The defendant claims that despite plaintiff's 90-day extension, summary judgment is still warranted. The defendant argues that plaintiff is not entitled to the benefit of §52-190a(b) because plaintiff did not seek an extension for the purpose of making reasonable inquiry to determine whether there were grounds for a good faith belief that there had been negligence in the care or treatment of plaintiff, but rather to determine whether an independent action against defendant was necessary.

General Statutes § 52-190a(b) provides that "[u]pon petition to the clerk of the court where the action will be filed, an automatic ninety-day extension of the statute of limitations shall be granted to allow the reasonable inquiry required by subsection (a) of this section." Subsection (a) requires a plaintiff bringing an action alleging that injury or death resulted from the negligence or treatment of a health care provider to make "a reasonable inquiry as permitted by the circumstances to determine that there are grounds for a good faith belief that there has been negligence in the care or treatment of the claimant." The issue of whether the court can revoke the 90-day extension granted by the clerk's office when it is later found that such extension was granted for purposes other than making a reasonable inquiry has not been addressed by the CT Page 9880 Supreme or Appellate Court. However, in Burton v. West HartfordObstetrics Gynecology, 8 CSCR 300, 301 (March 2, 1993, Allen, J.), a defendant argued that the statute of limitations should not be tolled pursuant to § 52-190a(b) because the plaintiff had already made the reasonable inquiry required by subsection (a) of the statute.
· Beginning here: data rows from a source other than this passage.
/-- R69, R144: the seven reserved codes, with any payload, are answered with `IllegalRequest` and change no register. -/
def Obligations.ReservedCodesAreIllegalRequests : Prop :=
  (∀ i ∈ [Instr.reserved9, .reservedA, .reservedB, .reservedC, .reservedD, .reservedE, .reservedF], ∀ s : State,
    exec i s = .next { s with response := some ⟨.illegalRequest, false, 0#3, 0#32, 0#8, 0#32⟩ }) ∧
  ∀ (opc : BitVec 4) (p : Payload) (s : State), 9 ≤ opc.toNat →
    exec (decode (mkRequest opc p)) s =
      .next { s with response := some ⟨.illegalRequest, false, 0#3, 0#32, 0#8, 0#32⟩ }

/-- R23, R49: ENC0 to ENC3, SYMAT, IDXOF, DSTAT and the reserved codes complete and write no register; the frame of each
of them is the whole state but the response. -/
def Obligations.StatelessOperationsWriteNoRegister : Prop :=
  ∀ (i : Instr) (s : State), i.isStateless = true → ∃ rsp, exec i s = .next { s with response := some rsp }

/-- R26, R25: the position is set to 0 by DSTART and reset, moved by 4 by an accepted DGRP, and by nothing else; the
declared length is written by DSTART and reset only. -/
def Obligations.PositionAndLengthAreWrittenOnlyByTheDecoder : Prop :=
  (∀ (i : Instr) (s t : State), exec i s = .next t →
    t.pending = s.pending ∧
    (∀ len, i = .dstart len → t.regs.decPos = 0#32 ∧ t.regs.decLen = len) ∧
    (∀ c0 c1 c2 c3, i = .dgrp c0 c1 c2 c3 → t.regs.decLen = s.regs.decLen ∧
      (accepting s.regs = true → t.regs.decPos = s.regs.decPos + 4#32) ∧
      (accepting s.regs = false → t.regs = s.regs)) ∧
    (i.isStateless = true → t.regs.decPos = s.regs.decPos ∧ t.regs.decLen = s.regs.decLen)) ∧
  ∀ s : State, (resetInput s).regs.decPos = 0#32 ∧ (resetInput s).regs.decLen = 0#32

/-- R64: registers and response after an operation depend on the registers before it and on nothing else; of the
operations that are neither DSTART, DGRP nor DSTAT the response does not even depend on those. -/
def Obligations.ResponseIsAFunctionOfRequestAndRegisters : Prop :=
  (∀ (i : Instr) (s1 s2 t1 t2 : State), s1.regs = s2.regs → exec i s1 = .next t1 → exec i s2 = .next t2 →
    t1.regs = t2.regs ∧ t1.response = t2.response) ∧
  ∀ (i : Instr) (s1 s2 t1 t2 : State), i.isStateless = true → i ≠ .dstat →
    exec i s1 = .next t1 → exec i s2 = .next t2 → t1.response = t2.response

/-- R49: transactions that belong to no decode message can stand anywhere between those that do, without changing any
response to a DSTART or DGRP, and so without changing how the run is cut into messages. -/
def Obligations.UnrelatedTransactionsDoNotDisturbAMessage : Prop :=
  ∀ (s : State) (ws : List Request),
    decoderResponses (fullTranscript (presentAll s ws)) =
      decoderResponses (fullTranscript (presentAll s (ws.filter isMessageRequest))) ∧
    splitMessages (fullTranscript (presentAll s ws)) =
      splitMessages (fullTranscript (presentAll s (ws.filter isMessageRequest)))

/-! ### The decode messages of a run -/

/-- R117, R145: a DGRP presented where none is accepted does not change any message of the run: neither the one it
follows nor a later one, and not the groups of one that was open before the run. That a message's groups are told by
their status is the model's (DEDUCED, log entry 13); the hypothesis here is R31's `accepting`. -/
def Obligations.UnacceptedGroupChangesNoMessage : Prop :=
  ∀ (s s1 : State) (xs ys : List HostInput) (c0 c1 c2 c3 : CharCode),
    Sys2Proof.core.run xs.length { s with pending := xs } = .next s1 → accepting s1.regs = false →
    splitMessages (fullTranscript { s with pending := xs ++ .request (encode (.dgrp c0 c1 c2 c3)) :: ys }) =
      splitMessages (fullTranscript { s with pending := xs ++ ys })

/-- R122: a message goes up to the next DSTART or reset. What was presented before either is cut into messages as if
nothing followed, and what follows as if it were presented after reset. -/
def Obligations.MessagesEndAtDstartAndReset : Prop :=
  ∀ (s : State) (xs ys : List HostInput) (len : Len),
    let before := splitMessages (fullTranscript { s with pending := xs })
    splitMessages (fullTranscript { s with pending := xs ++ .reset :: ys }) =
      (before.1, before.2 ++ messages (fullTranscript { State.reset with pending := ys })) ∧
    splitMessages (fullTranscript { s with pending := xs ++ .request (encode (.dstart len)) :: ys }) =
      (before.1, before.2 ++
        messages (fullTranscript { State.reset with pending := .request (encode (.dstart len)) :: ys }))

/-- Of every message that any run opens. That it has no result while no response has `done = 1` is the model's choice
(DESIGN CHOICE, log entry 13): R122 speaks of the result only once a response has it. Once one has (R122, R73), the result
is what `status` says, with the bytes of all its groups, or with `err_index` and `err_char`, whichever of its final
responses is read, the first or the last; the model reads the first (DEDUCED, log entry 13). -/
def Obligations.MessageResultIsReadFromAnyFinalResponse : Prop :=
  ∀ (s : State) (m : DecodeMessage), m ∈ messages (fullTranscript s) →
    ((∀ r ∈ m.start :: m.groups, r.done = false) → messageResult m = none) ∧
    ∀ r ∈ m.start :: m.groups, r.done = true →
      (r.status = .ok ∧ messageResult m = some (.ok (m.groups.flatMap fun g =>
        [g.data.extractLsb' 16 8, g.data.extractLsb' 8 8, g.data.extractLsb' 0 8].take g.count.toNat))) ∨
      (r.status = .malformedLength ∧ messageResult m = some (.error .malformedLength)) ∨
      (r.status = .invalidCharacter ∧ messageResult m = some (.error (.invalidCharacter r.errIndex r.errChar))) ∨
      (r.status = .invalidPadding ∧ messageResult m = some (.error .invalidPadding))

/-! ### Invariants of the decoder registers -/

/-- R30 holds after reset. -/
def Obligations.InvariantsHoldAtReset : Prop := State.Inv State.reset

/-- R30: every step, from any state that satisfies I1 to I8, leads to one that does. -/
def Obligations.StepKeepsTheInvariants : Prop :=
  ∀ s t : State, s.Inv → step s = .next t → t.Inv

/-- R29, R142: a recorded character is one that is neither `=` nor in the alphabet; every step keeps that. -/
def Obligations.StepKeepsTheRecordedCharacterOffending : Prop :=
  ∀ s t : State, s.regs.CharOffends → step s = .next t → t.regs.CharOffends

/-- R27: the codes of `DEC_ERR`, and the only changes it makes: none to `MalformedLength` at DSTART, none to
`InvalidCharacter` or `InvalidPadding`, `InvalidPadding` to `InvalidCharacter`, and back to none only by DSTART or
reset. -/
def Obligations.RecordedErrorChangesOnlyUpward : Prop :=
  (DecErr.code .none = 0#2 ∧ DecErr.code .malformedLength = 1#2 ∧ DecErr.code .invalidCharacter = 2#2 ∧
    DecErr.code .invalidPadding = 3#2 ∧ ∀ e : DecErr, e.status.code = e.code.zeroExtend 4) ∧
  (∀ (i : Instr) (s t : State), s.Inv → exec i s = .next t →
    ((∃ len, i = .dstart len) ∧ (t.regs.decErr = .none ∨ t.regs.decErr = .malformedLength)) ∨
    ((¬∃ len, i = .dstart len) ∧
      (t.regs.decErr = s.regs.decErr ∨
        (s.regs.decErr = .none ∧ (t.regs.decErr = .invalidCharacter ∨ t.regs.decErr = .invalidPadding)) ∨
        (s.regs.decErr = .invalidPadding ∧ t.regs.decErr = .invalidCharacter)))) ∧
  (∀ s : State, s.Inv → (s.regs.decErr = .none ↔ s.regs.decState ≠ .rejected)) ∧
  ∀ s : State, (resetInput s).regs.decErr = .none

/-- R15: where a group is accepted, neither the advance of the position nor the index of a character wraps. -/
def Obligations.PositionNeverWraps : Prop :=
  ∀ r : Regs, r.Inv → accepting r = true →
    (r.decPos + 4#32).toNat = r.decPos.toNat + 4 ∧ r.decPos.toNat + 4 ≤ 2 ^ 32 - 4 ∧
    ∀ j : Fin 4, (r.decPos + BitVec.ofNat 32 j.val).toNat = r.decPos.toNat + j.val

/-- R31, R119: once the result is final no DGRP changes it: state, error, index and character stay, the result stays
final, and no further byte is emitted. -/
def Obligations.FinalResultIsNeverChanged : Prop :=
  ∀ (c0 c1 c2 c3 : CharCode) (s t : State), s.Inv → isFinal s.regs = true → exec (.dgrp c0 c1 c2 c3) s = .next t →
    t.regs.decState = s.regs.decState ∧ t.regs.decErr = s.regs.decErr ∧
    t.regs.decErrIndex = s.regs.decErrIndex ∧ t.regs.decErrChar = s.regs.decErrChar ∧
    isFinal t.regs = true ∧ ∃ rsp, t.response = some rsp ∧ rsp.count = 0#3 ∧ rsp.data = 0#32

/-- R115, R152: of the operations only DSTART leaves `Rejected` or `Done`, and from `ExpectGroup` every operation ends in
one of the three settled states: the transient ones are passed inside a transaction (R24). -/
def Obligations.OnlyDstartLeavesATerminalState : Prop :=
  (∀ (i : Instr) (s t : State), (s.regs.decState = .rejected ∨ s.regs.decState = .done) → exec i s = .next t →
    t.regs.decState = s.regs.decState ∨ ∃ len, i = .dstart len) ∧
  ∀ (i : Instr) (s t : State), s.regs.decState = .expectGroup → exec i s = .next t →
    t.regs.decState = .expectGroup ∨ t.regs.decState = .rejected ∨ t.regs.decState = .done

/-- R53, R127 and U5: what the inverse ROM holds at a code that is not valid, the padding character's included, has no
influence on decoding. -/
def Obligations.InvalidEntriesOfTheInverseRomAreNeverUsed : Prop :=
  ∀ rom rom' : CharCode → Index, (∀ c, memReadInvv c = 1#1 → rom c = rom' c) →
    ∀ (c0 c1 c2 c3 : CharCode) (last : Bool),
      decGroupVia rom c0 c1 c2 c3 last = decGroupVia rom' c0 c1 c2 c3 last

/-! ### Whole messages -/

/-- R148, R130: the order of the decode errors, and the rejection of every faulty string. -/
def Obligations.DecodeErrorsHaveTheirPriority : Prop :=
  ∀ t : List CharCode,
    (t.length % 4 ≠ 0 → decodeMessage t = .error .malformedLength) ∧
    (t.length % 4 = 0 → ∀ (i : Nat) (c : CharCode), t[i]? = some c → (c ≠ 0x3D#8 ∧ memReadInvv c = 0#1) →
      (∀ (k : Nat) (d : CharCode), k < i → t[k]? = some d → d = 0x3D#8 ∨ memReadInvv d = 1#1) →
      decodeMessage t = .error (.invalidCharacter (BitVec.ofNat 32 i) c)) ∧
    (t.length % 4 = 0 → (∀ c ∈ t, c = 0x3D#8 ∨ memReadInvv c = 1#1) →
      (∃ i, t[i]? = some 0x3D#8 ∧
        ¬(i + 1 = t.length ∨ (i + 2 = t.length ∧ t[i + 1]? = some 0x3D#8))) →
      decodeMessage t = .error .invalidPadding)

/-- R112: the strings that pass the padding check hold `=` nowhere, or only last, or only in the last two places; every
such string of a good length without an invalid character is decoded. -/
def Obligations.OnlyTrailingPaddingIsDecoded : Prop :=
  ∀ t : List CharCode, t.length % 4 = 0 → (∀ c ∈ t, c = 0x3D#8 ∨ memReadInvv c = 1#1) →
    ((∃ out, decodeMessage t = .ok out) ↔
      ∃ body k, t = body ++ List.replicate k 0x3D#8 ∧ k ≤ 2 ∧ 0x3D#8 ∉ body)

/-- R124: the length of a decoded message. -/
def Obligations.DecodedLengthLaw : Prop :=
  ∀ (body : List CharCode) (k : Nat) (out : List Byte), 0x3D#8 ∉ body →
    decodeMessage (body ++ List.replicate k 0x3D#8) = .ok out →
    out.length = 3 * ((body.length + k) / 4) - k

/-- R125: the low bits of the last data character that fit no byte are not checked. -/
def Obligations.TrailingBitsAreIgnored : Prop :=
  (∀ c0 c1 c1' : CharCode, memReadInvv c0 = 1#1 → memReadInvv c1 = 1#1 → memReadInvv c1' = 1#1 →
    (memReadInv c1).extractLsb' 4 2 = (memReadInv c1').extractLsb' 4 2 →
    decodeMessage [c0, c1, 0x3D#8, 0x3D#8] = .ok [memReadInv c0 ++ (memReadInv c1).extractLsb' 4 2] ∧
    decodeMessage [c0, c1', 0x3D#8, 0x3D#8] = decodeMessage [c0, c1, 0x3D#8, 0x3D#8]) ∧
  ∀ c0 c1 c2 c2' : CharCode, memReadInvv c0 = 1#1 → memReadInvv c1 = 1#1 → memReadInvv c2 = 1#1 →
    memReadInvv c2' = 1#1 → (memReadInv c2).extractLsb' 2 4 = (memReadInv c2').extractLsb' 2 4 →
    decodeMessage [c0, c1, c2, 0x3D#8] =
      .ok [memReadInv c0 ++ (memReadInv c1).extractLsb' 4 2,
        (memReadInv c1).extractLsb' 0 4 ++ (memReadInv c2).extractLsb' 2 4] ∧
    decodeMessage [c0, c1, c2', 0x3D#8] = decodeMessage [c0, c1, c2, 0x3D#8]

/-- R126: white space, line breaks and the URL-safe symbols are invalid characters at every place of a string whose
length is a multiple of 4. -/
def Obligations.WhiteSpaceAndUrlSafeSymbolsAreRejected : Prop :=
  ∀ (t : List CharCode) (c : CharCode), t.length % 4 = 0 → c ∈ t →
    c ∈ [0x20#8, 0x09#8, 0x0A#8, 0x0D#8, 0x2D#8, 0x5F#8] →
    ∃ i d, t[i]? = some d ∧ decodeMessage t = .error (.invalidCharacter (BitVec.ofNat 32 i) d)

/-- R129: decoding an encoded message gives it back. -/
def Obligations.DecodeOfEncodeIsTheMessage : Prop :=
  ∀ b : List Byte, decodeMessage (encodeMessage b) = .ok b

/-- R129 for one group, on the machine: the word an encoder operation answers with, presented as the only group of a
four-character message, is answered with the bytes that were encoded. -/
def Obligations.EncodedGroupDecodesOnTheMachine : Prop :=
  ∀ (s t : State) (rsp : Response) (b0 b1 b2 : Byte),
    s.regs = ⟨.expectGroup, 4#32, 0#32, .none, 0#32, 0#8⟩ →
    let answer (count : BitVec 3) (data : Payload) : Host.Outcome State Fault Refusal := .next { t with
      regs := ⟨.done, 4#32, 4#32, .none, 0#32, 0#8⟩
      response := some ⟨.ok, true, count, 0#32, 0#8, data⟩ }
    (exec (.enc1 b0) s = .next t → t.response = some rsp →
      exec (decode (mkRequest 0x5#4 rsp.data)) t = answer 1#3 (0#8 ++ b0 ++ 0#8 ++ 0#8)) ∧
    (exec (.enc2 b0 b1) s = .next t → t.response = some rsp →
      exec (decode (mkRequest 0x5#4 rsp.data)) t = answer 2#3 (0#8 ++ b0 ++ b1 ++ 0#8)) ∧
    (exec (.enc3 b0 b1 b2) s = .next t → t.response = some rsp →
      exec (decode (mkRequest 0x5#4 rsp.data)) t = answer 3#3 (0#8 ++ b0 ++ b1 ++ b2))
Rejecting defendant's claim that the clerk allowed the extra 90 days without questioning whether plaintiff needed the extra time, that court found that the clerk would not have had the authority to make such an inquiry. Id. This court adopts that analysis and concludes the statute of limitations is tolled in accordance with the § 52-190a(b), as the petition was filed prior to the running of the statute of limitation. Thus, the 90-day extension was automatically granted by the clerk's office and has been relied upon by plaintiff for over a year and the motion for summary judgment is therefore denied.

So Ordered.

Dated at Stamford, Connecticut, this 27th day of September, 1994.